Дома она не удержалась и послушала кассету. Пение Гарика ей не понравилось. Он терзал свои больные аденоиды, выхаркивая из горла звуки.
Лучше бы он не говорил, что пел в туалете. Вета его так и представляла – на толчке, с гитарой. В какой-то момент ей послышался звук смываемой воды.
Тетя Наташа, с точки зрения Веты, всегда подбирала себе странных любовников. Вете они казались в сто раз хуже дяди Пети. Но тетя Наташа, видимо, считала иначе и знала про них то, чего не знала Вета.
Как-то тетя Наташа решила ехать худеть.
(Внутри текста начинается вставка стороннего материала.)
/-- The staging store's state (R19 to R30). -/
structure Staging where
  descPool      : List Nat
  segPool       : List Nat
  descs         : List (Nat × Descriptor)
  cells         : List Host.Cell
  flips         : List (Nat × Nat)
  timer         : Option (BitVec 16)
  starveDesc    : BitVec 8
  starveSeg     : BitVec 8
  corrected     : Word32
  uncorrectable : Word32
  deriving DecidableEq, Repr

/-! ## Group table -/

/-- The state of a group context (R38). `opened` is OPEN. -/
inductive GroupState where
  | idle
  | opened
  | faulted
  deriving DecidableEq, Repr

/-- The fault reasons (R38, R44). -/
inductive FaultReason where
  | overflow
  | groupFull
  | integrity
  | stopped
  | fold
  deriving DecidableEq, Repr

/-- A group context (R38). -/
structure Context where
  state  : GroupState
  writes : List Nat
  count  : Nat
  bytes  : Nat
  units  : Nat
  reason : Option FaultReason
  deriving DecidableEq, Repr

/-- An IDLE context: empty list, all figures 0, no reason (R39). -/
def Context.idle : Context := ⟨.idle, [], 0, 0, 0, .none⟩

/-- A FAULTED context with its reason (R44). -/
def Context.faulted (why : FaultReason) : Context := ⟨.faulted, [], 0, 0, 0, some why⟩

/-- The group table: the contexts of tags 1 to 63, tag 1 first (R38). -/
structure GroupTable where
  ctxs : List Context
  deriving DecidableEq, Repr

/-! ## Commit controller -/

/-- The states of a commit record (R57). -/
inductive RecordState where
  | queued
  | logging
  | durable
  | applying
  | applied
  | voided
  deriving DecidableEq, Repr

/-- The fail reasons of a VOIDED record (R57). -/
inductive FailReason where
  | integrity
  | media
  | power
  deriving DecidableEq, Repr

/-- A log span: start offset and length in units (R57). -/
structure Span where
  start  : Nat
  length : Nat
  deriving DecidableEq, Repr

/-- A commit record (R57). -/
structure CommitRecord where
  number : CommitNumber
  hostId : HostId
  writes : List Nat
  count  : Nat
  units  : Nat
  span   : Option Span
  state  : RecordState
  reason : Option FailReason
  deriving DecidableEq, Repr

/-- The commit path states (R151). -/
inductive PathState where
  | unconfigured
  | formatting
  | recovering
  | run
  | stopped
  | draining
  | safe
  deriving DecidableEq, Repr

/-- The start-up commands (R155). -/
inductive Command where
  | format
  | recover
  | restart
  deriving DecidableEq, Repr

/-- The command status (R151). -/
inductive CommandStatus where
  | idle
  | busy
  | done
  | refusedState
  deriving DecidableEq, Repr

/-- The result codes (R155). -/
inductive ResultCode where
  | ok
  | formatFailed
  | noAnchor
  | readFailed
  | replayFailed
  | anchorFailed
  | interrupted
  deriving DecidableEq, Repr
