-- ==== Sys2Proof/Machine/Step.lean ====
section
/-! DEFINITION. The step of the block: the command at the front of the queue, or nothing on an empty queue (log 3). -/

namespace Sys2Proof.Machine

/-- Take the command at the front of the queue and run it on the state with the queue's rest. -/
def step (s : State) : Host.Outcome State Fault Refusal :=
  match s.pending with
  | [] => .next s
  | c :: rest => exec c (s.withPending rest)

/-- `s` with the command that the word spells put at the front of its queue; unchanged where it spells none (log 24). -/
def State.withFetchWord (s : State) (nbits w : Nat) : State :=
  match decodeTableWord nbits w with
  | some c => s.withPending (c :: s.pending)
  | none => s

end Sys2Proof.Machine
end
В клизматорий, как она его называла, в Кисловодск. Там за Наташей стал ухаживать сердечник Ленечка. Это уменьшительно-ласкательное имя ему очень шло. Он был именно Ленечка. Не солидный Леонид, не нагловатый Ленчик, а именно болезненный Ленечка. Ленечка был тридцатилетним мужчиной с фигурой четырнадцатилетнего мальчика. Он привык жить по велению больного сердца – сидеть на диете, не нервничать, не перевозбуждаться. Ленечка никогда и не влюблялся – сильные эмоции и безудержный секс ему тоже были противопоказаны. Он и подумать не мог, что сердце захочет эту взбалмошную замужнюю женщину, приехавшую с племянницей.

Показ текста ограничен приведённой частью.